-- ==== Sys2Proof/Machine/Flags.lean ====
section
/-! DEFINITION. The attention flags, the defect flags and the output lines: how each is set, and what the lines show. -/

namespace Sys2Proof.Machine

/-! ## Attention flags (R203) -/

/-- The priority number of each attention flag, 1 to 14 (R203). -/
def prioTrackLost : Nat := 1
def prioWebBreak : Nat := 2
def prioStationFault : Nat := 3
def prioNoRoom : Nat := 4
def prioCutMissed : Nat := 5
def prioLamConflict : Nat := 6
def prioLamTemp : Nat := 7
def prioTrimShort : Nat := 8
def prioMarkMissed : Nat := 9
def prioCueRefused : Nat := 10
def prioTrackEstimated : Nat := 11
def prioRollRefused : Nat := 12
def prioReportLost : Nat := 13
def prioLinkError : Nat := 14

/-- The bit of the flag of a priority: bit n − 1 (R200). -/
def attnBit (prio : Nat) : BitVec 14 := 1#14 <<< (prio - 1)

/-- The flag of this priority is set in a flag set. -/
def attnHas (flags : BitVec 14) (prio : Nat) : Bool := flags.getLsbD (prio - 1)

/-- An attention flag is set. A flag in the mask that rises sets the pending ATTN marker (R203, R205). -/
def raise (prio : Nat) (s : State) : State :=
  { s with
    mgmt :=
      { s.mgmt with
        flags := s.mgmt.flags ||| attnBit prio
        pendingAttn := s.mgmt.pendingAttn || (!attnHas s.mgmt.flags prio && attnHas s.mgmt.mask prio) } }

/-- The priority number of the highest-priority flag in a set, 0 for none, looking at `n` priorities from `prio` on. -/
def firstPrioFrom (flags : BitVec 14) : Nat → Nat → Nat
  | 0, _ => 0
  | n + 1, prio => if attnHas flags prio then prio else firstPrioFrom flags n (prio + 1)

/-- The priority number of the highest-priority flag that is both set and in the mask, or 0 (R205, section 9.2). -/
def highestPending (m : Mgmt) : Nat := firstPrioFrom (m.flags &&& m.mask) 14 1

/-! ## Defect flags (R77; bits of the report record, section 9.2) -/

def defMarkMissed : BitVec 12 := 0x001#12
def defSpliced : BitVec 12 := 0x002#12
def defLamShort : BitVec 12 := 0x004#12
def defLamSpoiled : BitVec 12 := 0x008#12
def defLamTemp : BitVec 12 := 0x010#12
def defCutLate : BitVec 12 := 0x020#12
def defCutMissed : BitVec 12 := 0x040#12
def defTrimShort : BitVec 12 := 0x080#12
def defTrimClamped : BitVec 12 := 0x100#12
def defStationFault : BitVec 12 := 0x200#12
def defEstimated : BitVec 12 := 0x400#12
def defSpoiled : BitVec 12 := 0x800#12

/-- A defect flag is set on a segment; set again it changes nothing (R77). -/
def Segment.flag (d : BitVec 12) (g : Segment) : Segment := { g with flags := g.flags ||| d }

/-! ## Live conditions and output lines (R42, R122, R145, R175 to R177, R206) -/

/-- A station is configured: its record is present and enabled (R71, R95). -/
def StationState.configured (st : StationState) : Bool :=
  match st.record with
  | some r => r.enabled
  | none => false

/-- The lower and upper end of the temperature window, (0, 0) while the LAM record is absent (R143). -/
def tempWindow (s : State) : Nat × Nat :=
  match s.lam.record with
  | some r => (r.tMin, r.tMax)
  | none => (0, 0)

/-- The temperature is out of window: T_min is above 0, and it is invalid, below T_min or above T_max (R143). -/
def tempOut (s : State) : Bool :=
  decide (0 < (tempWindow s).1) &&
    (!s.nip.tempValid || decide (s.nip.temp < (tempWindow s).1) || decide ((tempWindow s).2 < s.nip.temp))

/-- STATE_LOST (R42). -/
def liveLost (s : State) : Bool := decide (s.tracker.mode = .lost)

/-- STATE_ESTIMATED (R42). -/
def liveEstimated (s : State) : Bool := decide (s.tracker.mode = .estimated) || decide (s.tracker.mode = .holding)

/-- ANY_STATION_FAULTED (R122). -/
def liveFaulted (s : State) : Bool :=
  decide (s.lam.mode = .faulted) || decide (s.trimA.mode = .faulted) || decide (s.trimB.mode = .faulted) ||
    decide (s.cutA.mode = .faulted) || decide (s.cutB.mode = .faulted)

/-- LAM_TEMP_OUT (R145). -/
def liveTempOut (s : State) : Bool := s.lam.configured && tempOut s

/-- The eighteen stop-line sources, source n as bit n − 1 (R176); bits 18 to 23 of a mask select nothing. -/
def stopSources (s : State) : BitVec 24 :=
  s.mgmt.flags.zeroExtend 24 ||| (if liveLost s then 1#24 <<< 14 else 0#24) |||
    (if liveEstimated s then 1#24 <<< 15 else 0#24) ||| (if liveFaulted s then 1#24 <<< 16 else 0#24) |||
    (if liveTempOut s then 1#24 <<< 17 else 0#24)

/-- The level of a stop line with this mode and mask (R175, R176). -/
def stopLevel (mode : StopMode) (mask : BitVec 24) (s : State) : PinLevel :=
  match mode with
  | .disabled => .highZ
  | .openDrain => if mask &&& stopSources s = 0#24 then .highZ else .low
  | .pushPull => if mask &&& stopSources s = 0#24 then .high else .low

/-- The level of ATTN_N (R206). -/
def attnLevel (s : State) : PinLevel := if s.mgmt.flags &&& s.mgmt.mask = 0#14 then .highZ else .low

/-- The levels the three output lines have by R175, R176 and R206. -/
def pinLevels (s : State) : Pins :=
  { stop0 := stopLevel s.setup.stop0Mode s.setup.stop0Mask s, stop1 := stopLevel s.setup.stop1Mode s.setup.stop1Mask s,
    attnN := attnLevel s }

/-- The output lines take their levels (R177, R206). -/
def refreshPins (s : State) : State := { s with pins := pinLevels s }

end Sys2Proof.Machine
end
----
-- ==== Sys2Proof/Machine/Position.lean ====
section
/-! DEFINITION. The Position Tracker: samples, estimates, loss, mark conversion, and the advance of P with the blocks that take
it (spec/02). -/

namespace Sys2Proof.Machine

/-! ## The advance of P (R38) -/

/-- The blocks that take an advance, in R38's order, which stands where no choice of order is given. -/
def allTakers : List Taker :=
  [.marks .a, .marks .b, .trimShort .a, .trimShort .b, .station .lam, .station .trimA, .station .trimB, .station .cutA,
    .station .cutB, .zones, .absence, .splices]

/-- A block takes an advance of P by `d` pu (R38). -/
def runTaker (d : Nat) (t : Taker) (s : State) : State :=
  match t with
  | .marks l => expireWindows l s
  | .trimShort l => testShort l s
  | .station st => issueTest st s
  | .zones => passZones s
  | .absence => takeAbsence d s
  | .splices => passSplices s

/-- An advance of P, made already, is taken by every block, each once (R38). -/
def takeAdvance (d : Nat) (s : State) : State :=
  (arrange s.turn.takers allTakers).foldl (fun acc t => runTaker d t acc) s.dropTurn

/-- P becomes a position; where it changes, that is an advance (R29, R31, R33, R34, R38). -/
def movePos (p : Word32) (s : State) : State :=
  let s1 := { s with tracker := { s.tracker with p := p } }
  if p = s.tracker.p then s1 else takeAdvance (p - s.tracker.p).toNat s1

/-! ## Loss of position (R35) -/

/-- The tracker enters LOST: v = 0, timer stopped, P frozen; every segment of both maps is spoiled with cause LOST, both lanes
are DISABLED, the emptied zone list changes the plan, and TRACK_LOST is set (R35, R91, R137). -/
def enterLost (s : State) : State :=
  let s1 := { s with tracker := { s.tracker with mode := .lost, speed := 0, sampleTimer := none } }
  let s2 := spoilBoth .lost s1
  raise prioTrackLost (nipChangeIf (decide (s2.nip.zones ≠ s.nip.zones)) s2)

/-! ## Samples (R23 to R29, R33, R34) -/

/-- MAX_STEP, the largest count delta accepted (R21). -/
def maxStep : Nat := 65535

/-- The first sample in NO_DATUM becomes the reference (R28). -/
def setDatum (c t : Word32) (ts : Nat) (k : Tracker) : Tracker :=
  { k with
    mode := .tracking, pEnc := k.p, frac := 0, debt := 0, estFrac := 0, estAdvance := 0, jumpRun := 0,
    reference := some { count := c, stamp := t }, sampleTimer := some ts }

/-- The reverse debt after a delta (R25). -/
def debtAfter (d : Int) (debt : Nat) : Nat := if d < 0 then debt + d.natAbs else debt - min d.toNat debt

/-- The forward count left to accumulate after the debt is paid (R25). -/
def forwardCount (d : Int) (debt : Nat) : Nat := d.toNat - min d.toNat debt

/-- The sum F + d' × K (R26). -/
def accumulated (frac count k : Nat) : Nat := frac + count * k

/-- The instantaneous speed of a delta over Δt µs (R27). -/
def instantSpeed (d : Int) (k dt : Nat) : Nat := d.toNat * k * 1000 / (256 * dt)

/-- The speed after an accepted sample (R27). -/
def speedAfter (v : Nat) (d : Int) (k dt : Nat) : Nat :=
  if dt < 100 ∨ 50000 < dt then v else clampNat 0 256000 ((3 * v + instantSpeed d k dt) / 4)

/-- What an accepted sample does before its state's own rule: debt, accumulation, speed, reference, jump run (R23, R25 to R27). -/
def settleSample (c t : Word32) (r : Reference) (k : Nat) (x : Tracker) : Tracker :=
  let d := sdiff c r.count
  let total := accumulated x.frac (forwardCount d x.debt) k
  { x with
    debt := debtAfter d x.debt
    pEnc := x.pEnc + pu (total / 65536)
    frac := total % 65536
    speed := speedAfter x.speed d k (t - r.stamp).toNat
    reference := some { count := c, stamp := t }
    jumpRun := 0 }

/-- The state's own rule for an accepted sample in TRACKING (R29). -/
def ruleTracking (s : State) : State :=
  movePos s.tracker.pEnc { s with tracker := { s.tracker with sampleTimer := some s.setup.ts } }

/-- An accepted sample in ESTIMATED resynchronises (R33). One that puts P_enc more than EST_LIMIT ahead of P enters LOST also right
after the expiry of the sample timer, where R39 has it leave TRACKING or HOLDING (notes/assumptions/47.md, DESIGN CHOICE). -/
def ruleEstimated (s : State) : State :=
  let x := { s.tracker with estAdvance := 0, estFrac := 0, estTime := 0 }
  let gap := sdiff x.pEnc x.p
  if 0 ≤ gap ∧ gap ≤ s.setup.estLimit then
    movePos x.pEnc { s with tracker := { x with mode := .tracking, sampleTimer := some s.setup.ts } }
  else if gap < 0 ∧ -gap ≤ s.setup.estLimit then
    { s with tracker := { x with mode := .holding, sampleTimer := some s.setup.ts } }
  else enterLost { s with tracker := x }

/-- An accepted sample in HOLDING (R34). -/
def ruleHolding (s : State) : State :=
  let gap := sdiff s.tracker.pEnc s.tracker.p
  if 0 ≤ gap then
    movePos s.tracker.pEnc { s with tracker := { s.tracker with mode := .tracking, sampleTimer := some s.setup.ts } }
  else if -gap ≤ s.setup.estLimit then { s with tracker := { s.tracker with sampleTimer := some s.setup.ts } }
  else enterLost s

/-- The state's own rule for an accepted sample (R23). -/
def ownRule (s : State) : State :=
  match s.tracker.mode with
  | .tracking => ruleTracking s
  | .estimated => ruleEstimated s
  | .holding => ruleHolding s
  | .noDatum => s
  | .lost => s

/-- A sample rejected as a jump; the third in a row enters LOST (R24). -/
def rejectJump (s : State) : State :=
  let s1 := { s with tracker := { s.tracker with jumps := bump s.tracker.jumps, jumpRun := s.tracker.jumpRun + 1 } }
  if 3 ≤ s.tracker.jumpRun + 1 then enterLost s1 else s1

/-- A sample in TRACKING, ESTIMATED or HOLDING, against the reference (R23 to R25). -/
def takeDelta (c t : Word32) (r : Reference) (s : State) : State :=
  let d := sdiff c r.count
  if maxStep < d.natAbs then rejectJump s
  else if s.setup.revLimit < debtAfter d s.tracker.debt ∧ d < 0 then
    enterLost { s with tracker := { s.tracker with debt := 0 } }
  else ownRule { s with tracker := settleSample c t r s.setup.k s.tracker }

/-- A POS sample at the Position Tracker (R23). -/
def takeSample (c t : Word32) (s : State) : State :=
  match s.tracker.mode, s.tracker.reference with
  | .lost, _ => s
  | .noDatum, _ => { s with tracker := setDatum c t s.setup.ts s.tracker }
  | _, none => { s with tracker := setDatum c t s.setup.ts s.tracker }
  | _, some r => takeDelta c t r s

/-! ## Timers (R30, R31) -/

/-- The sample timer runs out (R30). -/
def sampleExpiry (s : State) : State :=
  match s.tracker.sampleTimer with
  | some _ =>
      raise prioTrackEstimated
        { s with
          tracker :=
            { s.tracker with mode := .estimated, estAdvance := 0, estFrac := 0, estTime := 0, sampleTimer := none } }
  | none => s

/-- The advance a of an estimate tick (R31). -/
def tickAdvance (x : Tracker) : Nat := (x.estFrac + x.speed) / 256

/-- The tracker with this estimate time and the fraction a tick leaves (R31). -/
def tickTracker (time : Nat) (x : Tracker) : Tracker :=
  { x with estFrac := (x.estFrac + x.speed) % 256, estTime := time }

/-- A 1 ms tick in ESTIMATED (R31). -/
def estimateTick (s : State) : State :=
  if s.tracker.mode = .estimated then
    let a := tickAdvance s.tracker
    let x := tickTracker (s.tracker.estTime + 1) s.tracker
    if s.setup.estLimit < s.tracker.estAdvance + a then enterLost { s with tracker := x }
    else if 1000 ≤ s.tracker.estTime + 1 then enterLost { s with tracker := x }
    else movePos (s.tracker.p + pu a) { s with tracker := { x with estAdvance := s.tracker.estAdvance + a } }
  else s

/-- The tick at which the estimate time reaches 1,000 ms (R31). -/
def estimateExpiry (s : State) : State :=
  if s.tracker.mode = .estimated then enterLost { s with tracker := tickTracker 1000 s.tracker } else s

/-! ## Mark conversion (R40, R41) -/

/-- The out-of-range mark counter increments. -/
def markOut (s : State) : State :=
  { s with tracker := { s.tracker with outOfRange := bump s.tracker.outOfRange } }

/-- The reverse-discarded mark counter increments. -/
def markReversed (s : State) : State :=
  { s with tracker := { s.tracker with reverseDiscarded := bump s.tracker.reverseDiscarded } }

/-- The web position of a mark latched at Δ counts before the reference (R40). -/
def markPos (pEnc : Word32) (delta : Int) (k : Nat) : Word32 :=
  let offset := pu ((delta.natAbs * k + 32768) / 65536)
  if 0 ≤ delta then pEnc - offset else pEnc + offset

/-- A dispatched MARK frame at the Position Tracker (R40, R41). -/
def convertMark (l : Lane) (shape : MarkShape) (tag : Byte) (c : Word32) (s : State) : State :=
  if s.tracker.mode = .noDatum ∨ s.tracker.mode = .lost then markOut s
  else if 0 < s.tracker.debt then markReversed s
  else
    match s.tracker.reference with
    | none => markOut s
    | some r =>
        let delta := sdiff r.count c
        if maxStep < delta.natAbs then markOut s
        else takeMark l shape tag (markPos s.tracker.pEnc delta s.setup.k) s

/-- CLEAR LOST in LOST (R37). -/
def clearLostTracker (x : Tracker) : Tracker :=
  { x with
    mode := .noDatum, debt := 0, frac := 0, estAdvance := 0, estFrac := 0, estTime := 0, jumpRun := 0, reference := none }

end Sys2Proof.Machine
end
----
Within the listing above, extract exactly the lines from the line with "-- ==== Sys2Proof/Machine/Flags.lean" to the line with "n (prio + 1)", the two named lines included, and no others.

Task response »
-- ==== Sys2Proof/Machine/Flags.lean ====
section
/-! DEFINITION. The attention flags, the defect flags and the output lines: how each is set, and what the lines show. -/

namespace Sys2Proof.Machine

/-! ## Attention flags (R203) -/

/-- The priority number of each attention flag, 1 to 14 (R203). -/
def prioTrackLost : Nat := 1
def prioWebBreak : Nat := 2
def prioStationFault : Nat := 3
def prioNoRoom : Nat := 4
def prioCutMissed : Nat := 5
def prioLamConflict : Nat := 6
def prioLamTemp : Nat := 7
def prioTrimShort : Nat := 8
def prioMarkMissed : Nat := 9
def prioCueRefused : Nat := 10
def prioTrackEstimated : Nat := 11
def prioRollRefused : Nat := 12
def prioReportLost : Nat := 13
def prioLinkError : Nat := 14

/-- The bit of the flag of a priority: bit n − 1 (R200). -/
def attnBit (prio : Nat) : BitVec 14 := 1#14 <<< (prio - 1)

/-- The flag of this priority is set in a flag set. -/
def attnHas (flags : BitVec 14) (prio : Nat) : Bool := flags.getLsbD (prio - 1)

/-- An attention flag is set. A flag in the mask that rises sets the pending ATTN marker (R203, R205). -/
def raise (prio : Nat) (s : State) : State :=
  { s with
    mgmt :=
      { s.mgmt with
        flags := s.mgmt.flags ||| attnBit prio
        pendingAttn := s.mgmt.pendingAttn || (!attnHas s.mgmt.flags prio && attnHas s.mgmt.mask prio) } }

/-- The priority number of the highest-priority flag in a set, 0 for none, looking at `n` priorities from `prio` on. -/
def firstPrioFrom (flags : BitVec 14) : Nat → Nat → Nat
  | 0, _ => 0
  | n + 1, prio => if attnHas flags prio then prio else firstPrioFrom flags n (prio + 1)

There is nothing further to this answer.